§ **WORK INSTRUCTIONS**: Using the material below, set down only the line containing "written granule (R55, R180). -/" and the lines after it, unchanged.

· · · · ·

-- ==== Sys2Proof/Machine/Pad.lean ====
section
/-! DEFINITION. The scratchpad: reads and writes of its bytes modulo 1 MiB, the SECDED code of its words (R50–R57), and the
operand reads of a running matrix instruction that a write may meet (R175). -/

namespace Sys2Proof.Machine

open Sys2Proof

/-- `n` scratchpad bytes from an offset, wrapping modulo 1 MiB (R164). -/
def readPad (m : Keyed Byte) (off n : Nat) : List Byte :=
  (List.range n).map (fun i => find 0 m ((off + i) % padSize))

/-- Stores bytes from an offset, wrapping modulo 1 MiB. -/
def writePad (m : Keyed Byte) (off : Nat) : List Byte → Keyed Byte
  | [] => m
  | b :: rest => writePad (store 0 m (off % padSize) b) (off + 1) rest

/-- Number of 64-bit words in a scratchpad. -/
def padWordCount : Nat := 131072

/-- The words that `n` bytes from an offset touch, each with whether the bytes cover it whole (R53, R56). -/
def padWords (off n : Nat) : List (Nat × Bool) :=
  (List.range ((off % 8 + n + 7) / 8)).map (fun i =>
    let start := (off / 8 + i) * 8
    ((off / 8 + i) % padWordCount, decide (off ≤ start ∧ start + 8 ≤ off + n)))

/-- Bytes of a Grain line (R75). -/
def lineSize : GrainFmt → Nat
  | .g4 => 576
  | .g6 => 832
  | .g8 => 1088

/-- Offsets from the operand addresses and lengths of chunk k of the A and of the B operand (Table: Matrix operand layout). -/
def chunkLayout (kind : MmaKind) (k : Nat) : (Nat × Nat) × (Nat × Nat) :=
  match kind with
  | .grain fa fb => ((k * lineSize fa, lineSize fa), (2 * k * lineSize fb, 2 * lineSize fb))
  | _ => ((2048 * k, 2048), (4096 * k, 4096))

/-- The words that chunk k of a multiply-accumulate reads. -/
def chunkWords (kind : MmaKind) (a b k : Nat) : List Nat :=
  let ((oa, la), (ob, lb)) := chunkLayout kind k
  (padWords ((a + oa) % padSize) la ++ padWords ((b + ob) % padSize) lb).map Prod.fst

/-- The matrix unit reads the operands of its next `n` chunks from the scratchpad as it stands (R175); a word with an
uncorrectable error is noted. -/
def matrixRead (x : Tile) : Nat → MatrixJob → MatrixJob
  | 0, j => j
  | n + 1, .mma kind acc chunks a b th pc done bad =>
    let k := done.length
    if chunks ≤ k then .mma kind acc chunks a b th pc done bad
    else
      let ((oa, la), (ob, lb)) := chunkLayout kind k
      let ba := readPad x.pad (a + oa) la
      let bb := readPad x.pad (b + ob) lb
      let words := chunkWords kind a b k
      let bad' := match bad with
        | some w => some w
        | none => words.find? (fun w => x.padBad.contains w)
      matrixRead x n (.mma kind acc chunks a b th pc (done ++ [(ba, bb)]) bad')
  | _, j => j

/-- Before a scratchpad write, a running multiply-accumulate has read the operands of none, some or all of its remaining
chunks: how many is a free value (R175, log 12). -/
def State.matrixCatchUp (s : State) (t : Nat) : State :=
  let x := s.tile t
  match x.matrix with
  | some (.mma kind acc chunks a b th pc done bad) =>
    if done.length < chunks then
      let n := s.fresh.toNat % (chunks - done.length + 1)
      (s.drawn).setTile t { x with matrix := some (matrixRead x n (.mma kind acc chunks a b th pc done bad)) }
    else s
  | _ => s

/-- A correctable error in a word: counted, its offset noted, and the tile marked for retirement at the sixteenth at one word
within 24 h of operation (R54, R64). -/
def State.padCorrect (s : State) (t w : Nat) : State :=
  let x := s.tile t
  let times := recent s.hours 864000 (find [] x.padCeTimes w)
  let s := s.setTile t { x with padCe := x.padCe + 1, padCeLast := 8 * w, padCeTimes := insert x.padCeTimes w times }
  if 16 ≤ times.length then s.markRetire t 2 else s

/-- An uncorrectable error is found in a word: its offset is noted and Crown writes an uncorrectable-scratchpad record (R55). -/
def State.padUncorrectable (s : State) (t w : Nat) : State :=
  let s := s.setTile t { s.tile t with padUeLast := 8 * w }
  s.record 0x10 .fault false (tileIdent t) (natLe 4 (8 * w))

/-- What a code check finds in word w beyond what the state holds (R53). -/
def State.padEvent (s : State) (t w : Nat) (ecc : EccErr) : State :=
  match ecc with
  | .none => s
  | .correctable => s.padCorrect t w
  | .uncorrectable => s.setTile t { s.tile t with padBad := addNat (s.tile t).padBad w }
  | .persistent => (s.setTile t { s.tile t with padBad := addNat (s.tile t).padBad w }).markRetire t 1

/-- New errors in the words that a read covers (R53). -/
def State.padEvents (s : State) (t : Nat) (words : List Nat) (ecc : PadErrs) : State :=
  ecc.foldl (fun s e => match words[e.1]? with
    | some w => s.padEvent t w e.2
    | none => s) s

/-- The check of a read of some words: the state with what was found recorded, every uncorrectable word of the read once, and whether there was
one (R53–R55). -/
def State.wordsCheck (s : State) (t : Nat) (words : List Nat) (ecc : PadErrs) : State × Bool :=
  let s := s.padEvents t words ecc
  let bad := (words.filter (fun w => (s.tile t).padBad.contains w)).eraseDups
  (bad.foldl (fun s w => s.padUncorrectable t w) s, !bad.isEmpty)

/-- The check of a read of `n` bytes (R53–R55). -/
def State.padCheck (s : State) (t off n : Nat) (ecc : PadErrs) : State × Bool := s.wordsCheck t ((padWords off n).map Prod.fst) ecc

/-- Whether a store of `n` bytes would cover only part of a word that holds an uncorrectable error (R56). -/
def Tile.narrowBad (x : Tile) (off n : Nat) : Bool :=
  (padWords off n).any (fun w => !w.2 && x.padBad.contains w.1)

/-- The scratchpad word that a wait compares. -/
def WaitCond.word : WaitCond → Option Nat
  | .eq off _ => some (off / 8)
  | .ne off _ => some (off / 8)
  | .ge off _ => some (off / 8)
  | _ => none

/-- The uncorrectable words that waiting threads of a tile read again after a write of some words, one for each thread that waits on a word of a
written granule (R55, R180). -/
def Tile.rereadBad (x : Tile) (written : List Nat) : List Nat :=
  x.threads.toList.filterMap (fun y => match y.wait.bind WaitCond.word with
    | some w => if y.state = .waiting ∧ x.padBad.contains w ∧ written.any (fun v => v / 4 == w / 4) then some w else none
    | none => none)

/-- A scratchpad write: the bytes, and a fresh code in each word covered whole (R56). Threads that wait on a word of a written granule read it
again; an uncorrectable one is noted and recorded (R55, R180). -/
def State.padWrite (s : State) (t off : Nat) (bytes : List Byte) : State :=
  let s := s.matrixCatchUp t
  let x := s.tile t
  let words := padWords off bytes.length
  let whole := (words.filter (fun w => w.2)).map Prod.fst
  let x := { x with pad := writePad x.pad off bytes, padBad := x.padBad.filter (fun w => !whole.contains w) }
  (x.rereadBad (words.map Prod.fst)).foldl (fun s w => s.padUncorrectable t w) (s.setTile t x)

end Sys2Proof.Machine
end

· · · · ·

§ **ANSWER FOR THIS EXERCISE**:
written granule (R55, R180). -/
def Tile.rereadBad (x : Tile) (written : List Nat) : List Nat :=
  x.threads.toList.filterMap (fun y => match y.wait.bind WaitCond.word with
    | some w => if y.state = .waiting ∧ x.padBad.contains w ∧ written.any (fun v => v / 4 == w / 4) then some w else none
    | none => none)

/-- A scratchpad write: the bytes, and a fresh code in each word covered whole (R56). Threads that wait on a word of a written granule read it
again; an uncorrectable one is noted and recorded (R55, R180). -/
def State.padWrite (s : State) (t off : Nat) (bytes : List Byte) : State :=
  let s := s.matrixCatchUp t
  let x := s.tile t
  let words := padWords off bytes.length
  let whole := (words.filter (fun w => w.2)).map Prod.fst
  let x := { x with pad := writePad x.pad off bytes, padBad := x.padBad.filter (fun w => !whole.contains w) }
  (x.rereadBad (words.map Prod.fst)).foldl (fun s w => s.padUncorrectable t w) (s.setTile t x)

end Sys2Proof.Machine
end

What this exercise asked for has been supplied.